**AIM OF THE EXERCISE**
Your job is to set down the stretch of entries that opens with the line containing "(t.path p).counters = ⟨0, 0, 0, 0, 0, 0, 0, 0⟩" and closes with the line containing "(∀ x, (t.elect". Keep both end lines, copy each exactly, and add nothing.

TASK DATA START

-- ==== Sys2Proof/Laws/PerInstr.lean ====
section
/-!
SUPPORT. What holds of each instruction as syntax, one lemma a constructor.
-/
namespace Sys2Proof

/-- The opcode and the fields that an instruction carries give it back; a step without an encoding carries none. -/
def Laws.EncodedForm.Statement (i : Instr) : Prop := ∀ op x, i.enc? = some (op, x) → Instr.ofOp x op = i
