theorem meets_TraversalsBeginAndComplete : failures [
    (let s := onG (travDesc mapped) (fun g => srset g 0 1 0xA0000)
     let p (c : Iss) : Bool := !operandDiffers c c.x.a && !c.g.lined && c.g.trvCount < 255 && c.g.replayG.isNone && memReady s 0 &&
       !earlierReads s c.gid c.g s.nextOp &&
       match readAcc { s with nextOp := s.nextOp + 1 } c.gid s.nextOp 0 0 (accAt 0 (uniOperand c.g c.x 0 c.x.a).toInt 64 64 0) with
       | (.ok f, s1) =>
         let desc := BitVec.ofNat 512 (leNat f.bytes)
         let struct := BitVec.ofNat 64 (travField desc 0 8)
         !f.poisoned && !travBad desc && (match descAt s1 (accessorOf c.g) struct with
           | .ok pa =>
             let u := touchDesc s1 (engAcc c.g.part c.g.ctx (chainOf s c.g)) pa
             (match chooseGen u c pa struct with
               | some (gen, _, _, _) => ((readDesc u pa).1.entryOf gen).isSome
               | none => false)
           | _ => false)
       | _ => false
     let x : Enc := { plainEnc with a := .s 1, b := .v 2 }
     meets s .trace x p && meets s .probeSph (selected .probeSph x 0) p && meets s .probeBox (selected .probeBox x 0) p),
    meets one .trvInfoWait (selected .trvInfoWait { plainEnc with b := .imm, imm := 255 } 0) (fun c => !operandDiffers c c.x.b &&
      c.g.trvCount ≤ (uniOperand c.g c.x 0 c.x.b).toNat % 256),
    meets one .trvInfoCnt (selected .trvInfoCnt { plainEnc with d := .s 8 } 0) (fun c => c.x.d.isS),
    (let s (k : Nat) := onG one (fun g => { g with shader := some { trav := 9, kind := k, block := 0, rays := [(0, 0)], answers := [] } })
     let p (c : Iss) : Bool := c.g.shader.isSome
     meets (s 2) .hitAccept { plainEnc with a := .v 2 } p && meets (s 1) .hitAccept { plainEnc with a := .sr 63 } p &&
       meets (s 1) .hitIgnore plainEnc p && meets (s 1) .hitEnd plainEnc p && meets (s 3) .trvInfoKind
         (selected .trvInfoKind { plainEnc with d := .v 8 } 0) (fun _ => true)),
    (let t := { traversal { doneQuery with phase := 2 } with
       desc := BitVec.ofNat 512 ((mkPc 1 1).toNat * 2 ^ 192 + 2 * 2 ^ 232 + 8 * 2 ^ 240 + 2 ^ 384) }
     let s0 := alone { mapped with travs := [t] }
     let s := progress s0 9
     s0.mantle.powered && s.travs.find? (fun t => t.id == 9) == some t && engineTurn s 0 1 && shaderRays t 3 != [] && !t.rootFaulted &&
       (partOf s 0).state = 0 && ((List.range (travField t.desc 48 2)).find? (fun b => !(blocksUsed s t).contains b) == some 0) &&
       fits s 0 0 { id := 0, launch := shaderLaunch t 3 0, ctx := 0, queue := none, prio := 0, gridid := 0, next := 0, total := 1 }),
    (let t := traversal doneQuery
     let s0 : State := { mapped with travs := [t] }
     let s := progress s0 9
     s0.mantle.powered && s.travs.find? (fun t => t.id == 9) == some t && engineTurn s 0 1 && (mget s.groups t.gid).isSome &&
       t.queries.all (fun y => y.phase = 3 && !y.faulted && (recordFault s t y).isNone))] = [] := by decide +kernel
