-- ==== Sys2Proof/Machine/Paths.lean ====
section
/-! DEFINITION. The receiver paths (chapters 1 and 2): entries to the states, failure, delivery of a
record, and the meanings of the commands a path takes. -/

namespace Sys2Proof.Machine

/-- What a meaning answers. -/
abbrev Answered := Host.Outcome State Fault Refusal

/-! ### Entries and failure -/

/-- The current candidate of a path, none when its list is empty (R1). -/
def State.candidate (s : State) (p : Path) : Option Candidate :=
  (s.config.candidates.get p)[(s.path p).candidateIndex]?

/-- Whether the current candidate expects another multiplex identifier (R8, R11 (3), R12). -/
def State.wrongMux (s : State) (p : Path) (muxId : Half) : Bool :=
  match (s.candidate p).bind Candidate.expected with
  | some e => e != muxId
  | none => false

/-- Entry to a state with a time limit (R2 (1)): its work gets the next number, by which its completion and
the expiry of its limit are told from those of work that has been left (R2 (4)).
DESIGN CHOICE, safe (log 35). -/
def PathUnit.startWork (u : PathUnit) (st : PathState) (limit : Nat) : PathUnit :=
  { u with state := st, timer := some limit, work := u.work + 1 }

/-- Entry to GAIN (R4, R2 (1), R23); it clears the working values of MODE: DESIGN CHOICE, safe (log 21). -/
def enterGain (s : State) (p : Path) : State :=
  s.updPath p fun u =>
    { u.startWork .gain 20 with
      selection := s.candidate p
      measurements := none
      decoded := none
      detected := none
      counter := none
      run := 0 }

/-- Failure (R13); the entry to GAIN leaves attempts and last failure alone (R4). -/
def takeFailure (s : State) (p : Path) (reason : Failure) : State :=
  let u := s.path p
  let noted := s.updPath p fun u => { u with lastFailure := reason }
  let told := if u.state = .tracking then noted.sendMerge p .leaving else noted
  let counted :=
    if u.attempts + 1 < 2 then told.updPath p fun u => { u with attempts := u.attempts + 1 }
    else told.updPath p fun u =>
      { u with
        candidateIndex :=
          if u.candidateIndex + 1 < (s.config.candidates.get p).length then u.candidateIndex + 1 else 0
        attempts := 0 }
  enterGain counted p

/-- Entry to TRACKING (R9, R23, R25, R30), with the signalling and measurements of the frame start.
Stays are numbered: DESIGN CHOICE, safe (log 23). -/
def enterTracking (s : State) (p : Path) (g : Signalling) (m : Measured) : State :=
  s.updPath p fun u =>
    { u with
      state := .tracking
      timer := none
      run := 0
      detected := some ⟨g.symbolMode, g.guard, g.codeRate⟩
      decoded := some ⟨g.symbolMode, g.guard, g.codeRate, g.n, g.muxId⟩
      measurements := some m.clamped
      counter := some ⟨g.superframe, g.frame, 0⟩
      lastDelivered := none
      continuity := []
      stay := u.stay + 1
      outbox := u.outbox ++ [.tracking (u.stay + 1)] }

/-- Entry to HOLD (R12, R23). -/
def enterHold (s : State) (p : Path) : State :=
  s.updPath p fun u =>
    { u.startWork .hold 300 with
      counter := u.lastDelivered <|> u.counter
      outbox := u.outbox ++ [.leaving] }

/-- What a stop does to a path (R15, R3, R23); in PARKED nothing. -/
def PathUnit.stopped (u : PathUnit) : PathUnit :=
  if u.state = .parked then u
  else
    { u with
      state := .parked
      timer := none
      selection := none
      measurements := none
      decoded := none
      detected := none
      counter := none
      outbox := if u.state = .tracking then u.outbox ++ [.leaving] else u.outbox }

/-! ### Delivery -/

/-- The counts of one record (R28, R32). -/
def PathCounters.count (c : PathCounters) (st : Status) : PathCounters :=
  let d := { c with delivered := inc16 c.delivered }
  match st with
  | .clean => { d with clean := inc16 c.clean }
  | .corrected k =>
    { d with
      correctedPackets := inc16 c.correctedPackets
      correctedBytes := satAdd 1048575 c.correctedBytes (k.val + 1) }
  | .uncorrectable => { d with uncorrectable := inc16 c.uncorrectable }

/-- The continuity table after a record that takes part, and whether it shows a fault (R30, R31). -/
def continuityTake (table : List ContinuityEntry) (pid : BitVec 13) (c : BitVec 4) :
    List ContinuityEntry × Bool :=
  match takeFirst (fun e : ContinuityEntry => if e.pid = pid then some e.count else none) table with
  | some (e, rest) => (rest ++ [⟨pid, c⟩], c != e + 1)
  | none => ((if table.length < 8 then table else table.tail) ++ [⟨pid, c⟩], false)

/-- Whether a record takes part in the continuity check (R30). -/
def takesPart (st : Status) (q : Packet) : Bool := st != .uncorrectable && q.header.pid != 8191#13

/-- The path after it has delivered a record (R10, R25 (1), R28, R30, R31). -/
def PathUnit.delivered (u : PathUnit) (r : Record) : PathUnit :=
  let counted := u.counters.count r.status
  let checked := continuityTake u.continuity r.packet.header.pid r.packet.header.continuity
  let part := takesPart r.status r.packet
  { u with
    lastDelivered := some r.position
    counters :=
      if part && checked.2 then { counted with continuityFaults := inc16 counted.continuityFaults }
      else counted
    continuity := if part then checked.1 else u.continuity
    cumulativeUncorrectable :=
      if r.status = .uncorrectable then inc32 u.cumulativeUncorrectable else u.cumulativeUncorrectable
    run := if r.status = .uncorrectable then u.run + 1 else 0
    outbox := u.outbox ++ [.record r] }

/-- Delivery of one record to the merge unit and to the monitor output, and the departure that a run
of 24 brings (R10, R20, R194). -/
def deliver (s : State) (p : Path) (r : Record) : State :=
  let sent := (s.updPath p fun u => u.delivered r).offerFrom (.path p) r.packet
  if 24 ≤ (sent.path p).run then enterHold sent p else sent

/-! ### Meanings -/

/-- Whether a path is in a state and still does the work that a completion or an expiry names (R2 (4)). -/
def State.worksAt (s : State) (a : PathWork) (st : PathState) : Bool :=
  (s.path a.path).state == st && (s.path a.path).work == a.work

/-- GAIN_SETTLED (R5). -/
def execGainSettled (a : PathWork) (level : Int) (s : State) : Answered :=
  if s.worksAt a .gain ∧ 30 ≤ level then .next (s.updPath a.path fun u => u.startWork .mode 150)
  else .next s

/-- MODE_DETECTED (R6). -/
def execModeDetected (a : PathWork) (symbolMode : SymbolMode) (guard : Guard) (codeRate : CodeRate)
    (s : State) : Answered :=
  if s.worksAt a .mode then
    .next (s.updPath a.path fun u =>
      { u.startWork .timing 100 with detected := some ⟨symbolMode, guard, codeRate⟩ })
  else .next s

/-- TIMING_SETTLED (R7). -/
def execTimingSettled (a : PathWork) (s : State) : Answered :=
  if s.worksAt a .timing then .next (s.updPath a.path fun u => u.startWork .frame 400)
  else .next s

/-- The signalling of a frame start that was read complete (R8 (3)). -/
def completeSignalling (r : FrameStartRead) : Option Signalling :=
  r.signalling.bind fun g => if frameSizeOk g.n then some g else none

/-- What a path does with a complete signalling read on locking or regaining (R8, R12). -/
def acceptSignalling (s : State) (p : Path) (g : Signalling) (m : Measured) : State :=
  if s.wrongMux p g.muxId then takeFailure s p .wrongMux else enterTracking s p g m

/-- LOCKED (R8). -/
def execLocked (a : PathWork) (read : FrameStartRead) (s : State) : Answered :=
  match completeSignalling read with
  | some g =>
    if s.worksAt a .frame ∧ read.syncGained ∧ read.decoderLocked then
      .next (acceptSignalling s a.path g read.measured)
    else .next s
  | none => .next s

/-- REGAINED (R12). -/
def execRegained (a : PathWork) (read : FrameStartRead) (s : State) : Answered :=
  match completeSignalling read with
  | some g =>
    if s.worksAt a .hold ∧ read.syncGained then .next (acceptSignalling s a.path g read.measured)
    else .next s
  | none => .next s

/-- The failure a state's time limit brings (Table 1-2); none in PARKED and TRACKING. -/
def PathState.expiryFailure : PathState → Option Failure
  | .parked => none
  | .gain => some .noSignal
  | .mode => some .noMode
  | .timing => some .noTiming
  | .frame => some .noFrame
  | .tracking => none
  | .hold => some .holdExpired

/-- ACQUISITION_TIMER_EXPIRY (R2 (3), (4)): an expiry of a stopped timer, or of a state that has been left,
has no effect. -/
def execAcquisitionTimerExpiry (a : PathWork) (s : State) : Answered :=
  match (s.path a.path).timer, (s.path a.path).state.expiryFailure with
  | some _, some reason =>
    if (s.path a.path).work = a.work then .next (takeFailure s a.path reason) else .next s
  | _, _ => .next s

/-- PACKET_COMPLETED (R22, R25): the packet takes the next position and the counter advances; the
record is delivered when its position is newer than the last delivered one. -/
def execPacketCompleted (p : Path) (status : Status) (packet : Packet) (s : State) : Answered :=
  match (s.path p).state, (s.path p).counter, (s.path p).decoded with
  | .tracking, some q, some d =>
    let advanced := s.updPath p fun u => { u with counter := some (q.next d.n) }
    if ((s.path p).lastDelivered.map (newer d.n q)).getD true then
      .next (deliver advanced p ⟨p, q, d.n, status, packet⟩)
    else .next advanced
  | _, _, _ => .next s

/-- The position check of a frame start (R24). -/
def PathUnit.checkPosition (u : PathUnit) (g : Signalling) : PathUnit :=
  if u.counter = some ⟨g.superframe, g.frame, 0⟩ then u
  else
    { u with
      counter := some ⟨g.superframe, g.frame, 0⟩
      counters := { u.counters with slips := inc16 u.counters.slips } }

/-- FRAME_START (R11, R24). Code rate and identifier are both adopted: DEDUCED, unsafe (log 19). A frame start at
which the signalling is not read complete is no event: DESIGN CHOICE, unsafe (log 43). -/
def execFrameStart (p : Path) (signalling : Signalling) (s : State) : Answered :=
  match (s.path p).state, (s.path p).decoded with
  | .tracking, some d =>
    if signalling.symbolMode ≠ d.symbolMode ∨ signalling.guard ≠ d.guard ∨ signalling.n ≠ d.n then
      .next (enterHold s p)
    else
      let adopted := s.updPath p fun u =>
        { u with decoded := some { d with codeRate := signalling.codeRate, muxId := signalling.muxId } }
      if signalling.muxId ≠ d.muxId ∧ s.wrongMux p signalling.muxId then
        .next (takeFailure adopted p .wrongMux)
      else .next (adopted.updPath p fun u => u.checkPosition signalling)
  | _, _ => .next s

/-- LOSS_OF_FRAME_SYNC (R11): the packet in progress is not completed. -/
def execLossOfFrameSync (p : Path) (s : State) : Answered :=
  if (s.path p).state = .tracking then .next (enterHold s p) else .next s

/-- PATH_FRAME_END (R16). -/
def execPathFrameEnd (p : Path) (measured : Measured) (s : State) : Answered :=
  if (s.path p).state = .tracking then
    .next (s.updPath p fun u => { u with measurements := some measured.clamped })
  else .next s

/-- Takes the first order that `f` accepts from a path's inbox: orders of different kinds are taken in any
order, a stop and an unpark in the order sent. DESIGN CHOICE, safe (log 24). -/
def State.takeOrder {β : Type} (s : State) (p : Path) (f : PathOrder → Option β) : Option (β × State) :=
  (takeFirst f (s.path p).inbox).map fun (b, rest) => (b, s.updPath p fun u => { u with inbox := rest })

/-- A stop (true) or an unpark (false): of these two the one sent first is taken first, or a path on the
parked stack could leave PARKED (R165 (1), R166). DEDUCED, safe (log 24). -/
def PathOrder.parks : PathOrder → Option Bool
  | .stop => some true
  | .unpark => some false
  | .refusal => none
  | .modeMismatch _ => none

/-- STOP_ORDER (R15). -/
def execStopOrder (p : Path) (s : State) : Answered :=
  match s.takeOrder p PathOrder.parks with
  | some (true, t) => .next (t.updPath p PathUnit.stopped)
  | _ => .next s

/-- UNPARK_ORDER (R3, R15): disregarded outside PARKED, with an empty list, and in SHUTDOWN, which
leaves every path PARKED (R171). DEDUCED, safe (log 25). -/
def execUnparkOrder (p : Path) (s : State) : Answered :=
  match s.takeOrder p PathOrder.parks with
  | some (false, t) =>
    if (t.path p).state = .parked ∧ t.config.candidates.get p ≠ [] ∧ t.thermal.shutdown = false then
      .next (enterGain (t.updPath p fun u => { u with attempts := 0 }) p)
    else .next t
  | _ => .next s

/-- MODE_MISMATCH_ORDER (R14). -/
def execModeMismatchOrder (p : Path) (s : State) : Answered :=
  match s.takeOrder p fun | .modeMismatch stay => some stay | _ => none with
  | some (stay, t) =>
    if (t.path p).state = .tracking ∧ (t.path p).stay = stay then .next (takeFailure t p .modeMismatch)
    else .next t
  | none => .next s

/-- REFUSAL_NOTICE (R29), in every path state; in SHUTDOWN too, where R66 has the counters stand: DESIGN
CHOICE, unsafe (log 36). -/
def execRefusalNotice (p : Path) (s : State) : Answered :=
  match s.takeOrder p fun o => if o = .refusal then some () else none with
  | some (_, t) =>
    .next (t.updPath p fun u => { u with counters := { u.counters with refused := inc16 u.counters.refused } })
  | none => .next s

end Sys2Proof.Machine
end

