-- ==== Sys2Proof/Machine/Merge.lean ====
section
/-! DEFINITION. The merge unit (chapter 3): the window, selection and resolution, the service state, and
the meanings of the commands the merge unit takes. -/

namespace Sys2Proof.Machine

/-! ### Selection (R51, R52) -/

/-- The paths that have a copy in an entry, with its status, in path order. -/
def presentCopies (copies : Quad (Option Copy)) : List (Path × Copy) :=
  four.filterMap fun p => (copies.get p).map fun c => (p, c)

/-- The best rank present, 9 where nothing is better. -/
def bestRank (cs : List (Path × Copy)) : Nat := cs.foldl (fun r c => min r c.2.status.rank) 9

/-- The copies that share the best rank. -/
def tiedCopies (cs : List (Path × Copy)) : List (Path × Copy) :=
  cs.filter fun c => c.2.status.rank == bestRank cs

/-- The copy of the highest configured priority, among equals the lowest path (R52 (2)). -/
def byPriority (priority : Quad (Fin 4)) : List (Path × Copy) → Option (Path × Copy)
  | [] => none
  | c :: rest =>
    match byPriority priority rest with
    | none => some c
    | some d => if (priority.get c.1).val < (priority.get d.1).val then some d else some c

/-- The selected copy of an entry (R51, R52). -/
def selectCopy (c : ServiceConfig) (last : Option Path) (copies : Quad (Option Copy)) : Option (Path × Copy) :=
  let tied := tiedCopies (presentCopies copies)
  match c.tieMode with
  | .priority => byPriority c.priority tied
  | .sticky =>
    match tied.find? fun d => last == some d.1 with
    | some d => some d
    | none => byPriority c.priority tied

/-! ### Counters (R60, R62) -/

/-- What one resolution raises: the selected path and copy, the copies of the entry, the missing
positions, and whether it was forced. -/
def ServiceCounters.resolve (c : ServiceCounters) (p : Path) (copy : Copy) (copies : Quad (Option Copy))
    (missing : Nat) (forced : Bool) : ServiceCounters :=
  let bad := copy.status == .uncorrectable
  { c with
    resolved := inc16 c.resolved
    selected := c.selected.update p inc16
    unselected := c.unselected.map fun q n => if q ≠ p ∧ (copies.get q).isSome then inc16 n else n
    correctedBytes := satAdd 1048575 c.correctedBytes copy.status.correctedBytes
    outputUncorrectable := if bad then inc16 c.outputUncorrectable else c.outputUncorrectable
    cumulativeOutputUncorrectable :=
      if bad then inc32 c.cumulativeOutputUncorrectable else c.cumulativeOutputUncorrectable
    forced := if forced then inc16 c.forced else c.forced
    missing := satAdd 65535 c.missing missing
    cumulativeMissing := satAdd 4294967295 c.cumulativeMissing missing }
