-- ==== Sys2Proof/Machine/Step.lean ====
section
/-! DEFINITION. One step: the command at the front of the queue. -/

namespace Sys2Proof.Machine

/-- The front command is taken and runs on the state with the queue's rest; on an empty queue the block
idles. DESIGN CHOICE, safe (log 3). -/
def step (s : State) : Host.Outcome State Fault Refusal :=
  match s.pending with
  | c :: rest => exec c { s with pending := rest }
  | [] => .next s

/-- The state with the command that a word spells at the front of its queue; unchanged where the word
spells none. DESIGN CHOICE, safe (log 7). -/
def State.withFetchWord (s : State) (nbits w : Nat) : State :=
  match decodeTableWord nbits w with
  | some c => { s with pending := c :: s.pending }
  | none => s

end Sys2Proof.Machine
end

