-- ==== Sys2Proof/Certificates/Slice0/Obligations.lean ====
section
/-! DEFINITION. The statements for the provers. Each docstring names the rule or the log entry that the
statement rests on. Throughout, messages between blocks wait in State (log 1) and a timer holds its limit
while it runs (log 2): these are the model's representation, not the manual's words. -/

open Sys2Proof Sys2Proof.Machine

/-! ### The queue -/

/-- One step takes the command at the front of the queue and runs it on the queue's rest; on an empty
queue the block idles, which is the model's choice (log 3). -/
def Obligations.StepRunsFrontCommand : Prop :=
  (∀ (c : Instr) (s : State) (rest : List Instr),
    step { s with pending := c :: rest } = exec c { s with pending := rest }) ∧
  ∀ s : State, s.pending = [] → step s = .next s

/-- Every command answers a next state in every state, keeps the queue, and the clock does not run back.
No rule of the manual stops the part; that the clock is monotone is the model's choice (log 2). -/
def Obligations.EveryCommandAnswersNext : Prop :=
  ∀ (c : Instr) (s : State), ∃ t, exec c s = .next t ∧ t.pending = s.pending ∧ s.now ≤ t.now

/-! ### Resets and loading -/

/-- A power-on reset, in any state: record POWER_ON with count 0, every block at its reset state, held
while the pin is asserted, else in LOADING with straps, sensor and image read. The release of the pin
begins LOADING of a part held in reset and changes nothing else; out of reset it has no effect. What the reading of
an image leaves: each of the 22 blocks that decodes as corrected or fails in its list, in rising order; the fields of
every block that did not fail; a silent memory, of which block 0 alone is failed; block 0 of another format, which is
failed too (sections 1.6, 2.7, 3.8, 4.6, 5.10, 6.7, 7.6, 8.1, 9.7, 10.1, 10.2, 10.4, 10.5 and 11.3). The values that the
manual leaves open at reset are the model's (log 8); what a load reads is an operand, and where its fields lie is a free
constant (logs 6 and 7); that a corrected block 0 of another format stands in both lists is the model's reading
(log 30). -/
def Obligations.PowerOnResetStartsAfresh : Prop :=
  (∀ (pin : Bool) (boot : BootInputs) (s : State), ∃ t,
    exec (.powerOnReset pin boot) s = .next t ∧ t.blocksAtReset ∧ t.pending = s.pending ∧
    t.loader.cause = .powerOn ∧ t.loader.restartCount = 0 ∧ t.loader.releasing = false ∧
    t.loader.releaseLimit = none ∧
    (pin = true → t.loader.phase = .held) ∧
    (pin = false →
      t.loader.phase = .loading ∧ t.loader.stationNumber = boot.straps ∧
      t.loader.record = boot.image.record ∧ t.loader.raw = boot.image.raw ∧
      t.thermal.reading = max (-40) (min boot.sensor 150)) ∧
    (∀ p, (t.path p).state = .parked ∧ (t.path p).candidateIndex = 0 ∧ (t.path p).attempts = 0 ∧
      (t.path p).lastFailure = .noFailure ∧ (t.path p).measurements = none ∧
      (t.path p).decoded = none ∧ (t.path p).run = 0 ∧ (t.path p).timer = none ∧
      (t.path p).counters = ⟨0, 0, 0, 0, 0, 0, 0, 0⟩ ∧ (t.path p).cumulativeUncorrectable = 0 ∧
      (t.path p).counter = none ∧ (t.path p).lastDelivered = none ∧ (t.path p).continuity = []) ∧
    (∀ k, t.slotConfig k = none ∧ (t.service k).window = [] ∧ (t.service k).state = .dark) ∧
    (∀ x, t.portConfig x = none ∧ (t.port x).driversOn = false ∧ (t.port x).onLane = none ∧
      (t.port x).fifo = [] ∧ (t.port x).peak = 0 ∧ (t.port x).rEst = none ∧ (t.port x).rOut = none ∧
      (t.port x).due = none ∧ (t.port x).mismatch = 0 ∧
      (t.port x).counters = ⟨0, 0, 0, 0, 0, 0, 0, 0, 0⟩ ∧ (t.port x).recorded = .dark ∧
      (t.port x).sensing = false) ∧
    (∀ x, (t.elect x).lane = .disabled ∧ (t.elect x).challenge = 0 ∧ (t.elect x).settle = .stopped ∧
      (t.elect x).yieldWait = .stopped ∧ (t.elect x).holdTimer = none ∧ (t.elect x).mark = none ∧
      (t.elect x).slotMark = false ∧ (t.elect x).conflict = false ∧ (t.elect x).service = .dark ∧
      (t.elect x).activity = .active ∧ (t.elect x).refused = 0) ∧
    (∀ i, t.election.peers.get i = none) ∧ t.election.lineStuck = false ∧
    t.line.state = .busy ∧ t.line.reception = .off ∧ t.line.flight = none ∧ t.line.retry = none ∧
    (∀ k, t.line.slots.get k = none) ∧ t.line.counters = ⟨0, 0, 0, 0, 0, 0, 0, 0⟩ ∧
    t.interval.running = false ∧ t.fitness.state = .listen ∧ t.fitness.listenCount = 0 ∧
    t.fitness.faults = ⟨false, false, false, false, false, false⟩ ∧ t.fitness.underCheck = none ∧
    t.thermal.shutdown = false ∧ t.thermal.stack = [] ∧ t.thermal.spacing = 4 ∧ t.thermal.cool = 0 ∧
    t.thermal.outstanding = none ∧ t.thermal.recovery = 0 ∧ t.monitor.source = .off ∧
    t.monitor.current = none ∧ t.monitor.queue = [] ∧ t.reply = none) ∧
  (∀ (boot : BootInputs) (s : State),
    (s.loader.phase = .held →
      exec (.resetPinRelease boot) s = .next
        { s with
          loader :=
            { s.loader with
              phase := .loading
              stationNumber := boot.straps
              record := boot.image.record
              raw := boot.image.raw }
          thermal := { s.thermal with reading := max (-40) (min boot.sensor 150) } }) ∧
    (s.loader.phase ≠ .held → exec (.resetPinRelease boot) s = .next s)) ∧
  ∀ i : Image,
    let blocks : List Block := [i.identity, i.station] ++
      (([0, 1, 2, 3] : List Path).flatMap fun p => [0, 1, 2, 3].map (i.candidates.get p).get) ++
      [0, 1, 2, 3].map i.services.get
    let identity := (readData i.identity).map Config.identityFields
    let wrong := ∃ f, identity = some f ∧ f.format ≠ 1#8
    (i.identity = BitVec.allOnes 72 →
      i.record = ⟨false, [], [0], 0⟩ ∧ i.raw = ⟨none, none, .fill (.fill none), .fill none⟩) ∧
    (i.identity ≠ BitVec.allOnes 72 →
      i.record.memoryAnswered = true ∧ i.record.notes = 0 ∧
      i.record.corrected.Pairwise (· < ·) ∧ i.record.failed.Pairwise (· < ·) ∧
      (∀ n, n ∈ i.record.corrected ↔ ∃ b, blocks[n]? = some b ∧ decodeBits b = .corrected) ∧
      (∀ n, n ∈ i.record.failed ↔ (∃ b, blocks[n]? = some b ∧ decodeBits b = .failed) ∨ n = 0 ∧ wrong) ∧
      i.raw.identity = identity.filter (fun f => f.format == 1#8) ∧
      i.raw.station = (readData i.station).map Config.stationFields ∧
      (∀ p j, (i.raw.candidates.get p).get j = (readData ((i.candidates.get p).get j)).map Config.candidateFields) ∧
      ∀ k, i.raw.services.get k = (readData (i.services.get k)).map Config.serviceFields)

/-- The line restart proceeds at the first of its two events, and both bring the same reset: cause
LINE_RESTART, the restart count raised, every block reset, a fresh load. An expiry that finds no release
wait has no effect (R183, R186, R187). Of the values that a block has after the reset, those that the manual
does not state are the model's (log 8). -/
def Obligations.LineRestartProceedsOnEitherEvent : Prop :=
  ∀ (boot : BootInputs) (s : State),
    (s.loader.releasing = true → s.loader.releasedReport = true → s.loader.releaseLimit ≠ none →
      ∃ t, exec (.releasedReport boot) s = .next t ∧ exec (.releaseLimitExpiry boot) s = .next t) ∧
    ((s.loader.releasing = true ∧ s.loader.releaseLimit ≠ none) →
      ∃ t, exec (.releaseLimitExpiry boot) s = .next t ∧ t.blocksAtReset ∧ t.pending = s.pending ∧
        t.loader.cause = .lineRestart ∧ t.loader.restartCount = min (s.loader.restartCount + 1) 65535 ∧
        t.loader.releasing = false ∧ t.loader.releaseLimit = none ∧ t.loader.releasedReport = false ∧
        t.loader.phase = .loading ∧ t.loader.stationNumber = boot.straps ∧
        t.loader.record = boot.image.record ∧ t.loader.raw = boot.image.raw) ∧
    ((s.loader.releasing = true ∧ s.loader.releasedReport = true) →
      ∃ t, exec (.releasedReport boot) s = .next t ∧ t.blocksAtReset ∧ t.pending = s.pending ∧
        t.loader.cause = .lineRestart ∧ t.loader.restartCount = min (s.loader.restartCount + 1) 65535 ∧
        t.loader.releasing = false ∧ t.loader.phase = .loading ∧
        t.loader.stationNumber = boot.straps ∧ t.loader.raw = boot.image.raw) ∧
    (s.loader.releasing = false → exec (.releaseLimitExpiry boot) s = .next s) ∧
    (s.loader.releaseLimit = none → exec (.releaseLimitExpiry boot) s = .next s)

TASK DATA END

**TASK RESPONSE**
      (t.path p).counters = ⟨0, 0, 0, 0, 0, 0, 0, 0⟩ ∧ (t.path p).cumulativeUncorrectable = 0 ∧
      (t.path p).counter = none ∧ (t.path p).lastDelivered = none ∧ (t.path p).continuity = []) ∧
    (∀ k, t.slotConfig k = none ∧ (t.service k).window = [] ∧ (t.service k).state = .dark) ∧
    (∀ x, t.portConfig x = none ∧ (t.port x).driversOn = false ∧ (t.port x).onLane = none ∧
      (t.port x).fifo = [] ∧ (t.port x).peak = 0 ∧ (t.port x).rEst = none ∧ (t.port x).rOut = none ∧
      (t.port x).due = none ∧ (t.port x).mismatch = 0 ∧
      (t.port x).counters = ⟨0, 0, 0, 0, 0, 0, 0, 0, 0⟩ ∧ (t.port x).recorded = .dark ∧
      (t.port x).sensing = false) ∧
    (∀ x, (t.elect x).lane = .disabled ∧ (t.elect x).challenge = 0 ∧ (t.elect x).settle = .stopped ∧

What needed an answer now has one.